History and Physical
An 11-year-old previously healthy girl was admitted to the emergency department with a 3-day history of moderate occipital pain associated with vomiting. There was no recent history of infections, vaccinations, head trauma, or toxic exposures. Family history was negative for migraine or chronic headache, psychiatric disorders, or early-onset stroke. Physical examination showed weight 32 kg (50th–75th percentile), height 126 cm (25th–50th percentile), head circumference 54 cm (75th–90th percentile), blood pressure 100/62 mm/Hg (50th percentile), and pulse 88 bpm.
On admission, her headache increased to 8/10. While in the hospital, she became lethargic with a marked decrease in consciousness and a Glasgow Coma scale of 13. During neurologic evaluation, she was not oriented to a person or location and had difficulty following instructions. Cranial nerve, motor exam, and deep tendon reflexes were normal.
Diagnostic Workup
Head CT performed immediately after admission revealed an acute left anterior temporal hematoma with surrounding vasogenic edema ( Fig. 27.1 ). Head CTA revealed a ruptured giant left MCA bifurcation arteriovenous malformation (AVM) measuring 2.5 cm, with superficial venous drainage via the vein of Labbé ( Fig. 27.2 ). Cerebral angiography confirmed the diagnosis of AVM ( Fig. 27.3 ). The patient underwent two angiographic embolizations with no further bleeding. Follow-up MRI showed development of parenchymal encephalomalacia and siderosis surrounding the AVM with a small residual nidus ( Fig. 27.4 ).
Ruptured arteriovenous malformation. Head CT shows acute left anterior temporal hematoma with surrounding vasogenic edema ( black arrows ).
Ruptured arteriovenous malformation. Head CTA, (A) coronal, (B) sagittal, and coronal MIP show ruptured giant left MCA bifurcation arteriovenous malformation ( white arrows ). MCA , Middle carotid artery; MIP , maximum intensity projection.
Ruptured arteriovenous malformation. (A and B): Cerebral angiography, (A) anteroposterior (AP) and (B) lateral views, shows the left MCA arteriovenous malformation ( white arrows ) with contrast blush and venous drainage to the vein of Labbé. MCA , Middle carotid artery.

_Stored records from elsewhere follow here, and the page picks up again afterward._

-- ==== Sys2Proof/Laws/State.lean ====
section
/-! SUPPORT. One lemma per field per setter of State, each true by rfl: proofs cite these and never
unfold a record update. -/

namespace Sys2Proof.Machine
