@[simp] theorem noticeIfBad_frame (k : FaultKind) (c : RecordCheck) (s : State) :
    (noticeIfBad k c s).pins = s.pins ∧ (noticeIfBad k c s).straps = s.straps ∧ (noticeIfBad k c s).epoch = s.epoch
     ∧ (noticeIfBad k c s).enc = s.enc ∧ (noticeIfBad k c s).work = s.work
     ∧ (noticeIfBad k c s).coupling = s.coupling ∧ (noticeIfBad k c s).peers = s.peers
     ∧ (noticeIfBad k c s).ret = s.ret ∧ (noticeIfBad k c s).cal = s.cal ∧ (noticeIfBad k c s).setup = s.setup
     ∧ (noticeIfBad k c s).store = s.store ∧ (noticeIfBad k c s).selfCheck = s.selfCheck
     ∧ (noticeIfBad k c s).link = s.link ∧ (noticeIfBad k c s).restartPending = s.restartPending
     ∧ (noticeIfBad k c s).free = s.free ∧ (noticeIfBad k c s).pending = s.pending
     ∧ (noticeIfBad k c s).gate.rdyLevel = s.gate.rdyLevel ∧ (noticeIfBad k c s).gate.travelSide = s.gate.travelSide
     ∧ (noticeIfBad k c s).pos.established = s.pos.established ∧ (noticeIfBad k c s).pos.p = s.pos.p
     ∧ (noticeIfBad k c s).pos.thetaLast = s.pos.thetaLast ∧ (noticeIfBad k c s).pos.deltaLast = s.pos.deltaLast
     ∧ (noticeIfBad k c s).pos.failedRun = s.pos.failedRun ∧ (noticeIfBad k c s).pos.s = s.pos.s
     ∧ (noticeIfBad k c s).pos.playKnown = s.pos.playKnown ∧ (noticeIfBad k c s).pos.acc = s.pos.acc
     ∧ (noticeIfBad k c s).pos.lastDir = s.pos.lastDir ∧ (noticeIfBad k c s).pos.j = s.pos.j
     ∧ (noticeIfBad k c s).pos.evaluated = s.pos.evaluated ∧ (noticeIfBad k c s).pos.gq = s.pos.gq
     ∧ (noticeIfBad k c s).pos.jg = s.pos.jg ∧ (noticeIfBad k c s).pos.usable = s.pos.usable
     ∧ (noticeIfBad k c s).pos.lastE = s.pos.lastE ∧ (noticeIfBad k c s).pos.lastSj = s.pos.lastSj
     ∧ (noticeIfBad k c s).pos.firstQuarter = s.pos.firstQuarter := by
  unfold noticeIfBad; split <;> simp

@[simp] theorem validateCal_frame (s : State) :
    (validateCal s).pins = s.pins ∧ (validateCal s).straps = s.straps ∧ (validateCal s).epoch = s.epoch
     ∧ (validateCal s).enc = s.enc ∧ (validateCal s).work = s.work ∧ (validateCal s).coupling = s.coupling
     ∧ (validateCal s).peers = s.peers ∧ (validateCal s).ret = s.ret ∧ (validateCal s).node = s.node
     ∧ (validateCal s).homing = s.homing ∧ (validateCal s).homingOp = s.homingOp ∧ (validateCal s).sweep = s.sweep
     ∧ (validateCal s).setup = s.setup ∧ (validateCal s).store = s.store ∧ (validateCal s).selfCheck = s.selfCheck
     ∧ (validateCal s).link = s.link ∧ (validateCal s).faults = s.faults ∧ (validateCal s).gate = s.gate
     ∧ (validateCal s).restartPending = s.restartPending ∧ (validateCal s).free = s.free
     ∧ (validateCal s).pending = s.pending := by
  unfold validateCal; dsimp only; split <;> simp

@[simp] theorem calVerified_frame (s : State) :
    (calVerified s).pins = s.pins ∧ (calVerified s).straps = s.straps ∧ (calVerified s).epoch = s.epoch
     ∧ (calVerified s).enc = s.enc ∧ (calVerified s).work = s.work ∧ (calVerified s).coupling = s.coupling
     ∧ (calVerified s).peers = s.peers ∧ (calVerified s).ret = s.ret ∧ (calVerified s).node = s.node
     ∧ (calVerified s).homing = s.homing ∧ (calVerified s).homingOp = s.homingOp ∧ (calVerified s).sweep = s.sweep
     ∧ (calVerified s).setup = s.setup ∧ (calVerified s).selfCheck = s.selfCheck ∧ (calVerified s).link = s.link
     ∧ (calVerified s).restartPending = s.restartPending ∧ (calVerified s).free = s.free
     ∧ (calVerified s).pending = s.pending ∧ (calVerified s).gate.rdyLevel = s.gate.rdyLevel
     ∧ (calVerified s).gate.travelSide = s.gate.travelSide := by
  simp [calVerified]

@[simp] theorem setupVerified_frame (s : State) :
    (setupVerified s).pins = s.pins ∧ (setupVerified s).straps = s.straps ∧ (setupVerified s).epoch = s.epoch
     ∧ (setupVerified s).enc = s.enc ∧ (setupVerified s).pos = s.pos ∧ (setupVerified s).work = s.work
     ∧ (setupVerified s).coupling = s.coupling ∧ (setupVerified s).peers = s.peers ∧ (setupVerified s).ret = s.ret
     ∧ (setupVerified s).node = s.node ∧ (setupVerified s).homing = s.homing
     ∧ (setupVerified s).homingOp = s.homingOp ∧ (setupVerified s).sweep = s.sweep ∧ (setupVerified s).cal = s.cal
     ∧ (setupVerified s).selfCheck = s.selfCheck ∧ (setupVerified s).link = s.link
     ∧ (setupVerified s).restartPending = s.restartPending ∧ (setupVerified s).free = s.free
     ∧ (setupVerified s).pending = s.pending ∧ (setupVerified s).setup.latched = s.setup.latched
     ∧ (setupVerified s).setup.image = s.setup.image ∧ (setupVerified s).gate.rdyLevel = s.gate.rdyLevel
     ∧ (setupVerified s).gate.travelSide = s.gate.travelSide := by
  simp [setupVerified]

@[simp] theorem calFailed_frame (a : Area CalRecord) (s : State) :
    (calFailed a s).pins = s.pins ∧ (calFailed a s).straps = s.straps ∧ (calFailed a s).epoch = s.epoch
     ∧ (calFailed a s).enc = s.enc ∧ (calFailed a s).work = s.work ∧ (calFailed a s).coupling = s.coupling
     ∧ (calFailed a s).peers = s.peers ∧ (calFailed a s).ret = s.ret ∧ (calFailed a s).cal = s.cal
     ∧ (calFailed a s).setup = s.setup ∧ (calFailed a s).selfCheck = s.selfCheck ∧ (calFailed a s).link = s.link
     ∧ (calFailed a s).restartPending = s.restartPending ∧ (calFailed a s).free = s.free
     ∧ (calFailed a s).pending = s.pending ∧ (calFailed a s).gate.rdyLevel = s.gate.rdyLevel
     ∧ (calFailed a s).gate.travelSide = s.gate.travelSide ∧ (calFailed a s).pos.established = s.pos.established
     ∧ (calFailed a s).pos.p = s.pos.p ∧ (calFailed a s).pos.thetaLast = s.pos.thetaLast
     ∧ (calFailed a s).pos.deltaLast = s.pos.deltaLast ∧ (calFailed a s).pos.failedRun = s.pos.failedRun
     ∧ (calFailed a s).pos.s = s.pos.s ∧ (calFailed a s).pos.playKnown = s.pos.playKnown
     ∧ (calFailed a s).pos.acc = s.pos.acc ∧ (calFailed a s).pos.lastDir = s.pos.lastDir
     ∧ (calFailed a s).pos.j = s.pos.j ∧ (calFailed a s).pos.evaluated = s.pos.evaluated
     ∧ (calFailed a s).pos.gq = s.pos.gq ∧ (calFailed a s).pos.jg = s.pos.jg
     ∧ (calFailed a s).pos.usable = s.pos.usable ∧ (calFailed a s).pos.lastE = s.pos.lastE
     ∧ (calFailed a s).pos.lastSj = s.pos.lastSj ∧ (calFailed a s).pos.firstQuarter = s.pos.firstQuarter := by
  simp [calFailed]

@[simp] theorem setupFailed_frame (a : Area Setup) (s : State) :
    (setupFailed a s).pins = s.pins ∧ (setupFailed a s).straps = s.straps ∧ (setupFailed a s).epoch = s.epoch
     ∧ (setupFailed a s).enc = s.enc ∧ (setupFailed a s).work = s.work ∧ (setupFailed a s).coupling = s.coupling
     ∧ (setupFailed a s).peers = s.peers ∧ (setupFailed a s).ret = s.ret ∧ (setupFailed a s).cal = s.cal
     ∧ (setupFailed a s).setup = s.setup ∧ (setupFailed a s).selfCheck = s.selfCheck
     ∧ (setupFailed a s).link = s.link ∧ (setupFailed a s).restartPending = s.restartPending
     ∧ (setupFailed a s).free = s.free ∧ (setupFailed a s).pending = s.pending
     ∧ (setupFailed a s).gate.rdyLevel = s.gate.rdyLevel ∧ (setupFailed a s).gate.travelSide = s.gate.travelSide
     ∧ (setupFailed a s).pos.established = s.pos.established ∧ (setupFailed a s).pos.p = s.pos.p
     ∧ (setupFailed a s).pos.thetaLast = s.pos.thetaLast ∧ (setupFailed a s).pos.deltaLast = s.pos.deltaLast
     ∧ (setupFailed a s).pos.failedRun = s.pos.failedRun ∧ (setupFailed a s).pos.s = s.pos.s
     ∧ (setupFailed a s).pos.playKnown = s.pos.playKnown ∧ (setupFailed a s).pos.acc = s.pos.acc
     ∧ (setupFailed a s).pos.lastDir = s.pos.lastDir ∧ (setupFailed a s).pos.j = s.pos.j
     ∧ (setupFailed a s).pos.evaluated = s.pos.evaluated ∧ (setupFailed a s).pos.gq = s.pos.gq
     ∧ (setupFailed a s).pos.jg = s.pos.jg ∧ (setupFailed a s).pos.usable = s.pos.usable
     ∧ (setupFailed a s).pos.lastE = s.pos.lastE ∧ (setupFailed a s).pos.lastSj = s.pos.lastSj
     ∧ (setupFailed a s).pos.firstQuarter = s.pos.firstQuarter := by
  simp [setupFailed]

Follow-up ruptured arteriovenous malformation. Brain MRI, (A) axial T2 and (B) SWI show parenchymal encephalomalacia ( black arrow ) and siderosis ( white arrow ). (C) Brain MRA shows small residual nidus ( white arrowhead ). MRA , Magnetic resonance angiography; SWI , susceptibility weighted imaging.
Clinical Differential Diagnosis
Acute severe headache is the hallmark of hemorrhagic stroke (HS). Thunderclap headache, particularly if accompanied by nausea/vomiting or other neurological symptoms, should be considered HS until otherwise proven. Underlying lesions include ruptured aneurysms or AVMs. Patients can present with nonspecific encephalopathy and altered consciousness. Progressive neurological deficits can occur with brain parenchymal or cranial nerve compression.
Systemic causes of subarachnoid hemorrhage include leukemia, idiopathic thrombocytopenic purpura, hemorrhagic disease of the newborn, hemophilia, and other bleeding diatheses. Seizures, meningeal signs, and fever can occur and can be distinguished from infectious meningitis by CSF testing.
Imaging Differential Diagnosis
Cavernous malformations (CCMs): Approximately 85% of brain CCMs are supratentorial in children (92% cerebral, 8% basal ganglia). The remainder are located infratentorially (57% brainstem, 43% cerebellar). Rarely, CCMs can also occur in the spinal cord. CT can show hyperdense areas of hemorrhage and calcification in larger lesions ( Fig. 27.5A ). Brain MRI, especially susceptibility-weighted sequences, has the greatest sensitivity for micro- and macrohemorrhages ( Fig. 27.5B ). MRI screening is recommended for first-degree relatives of patients with CCMs with two or more affected family members.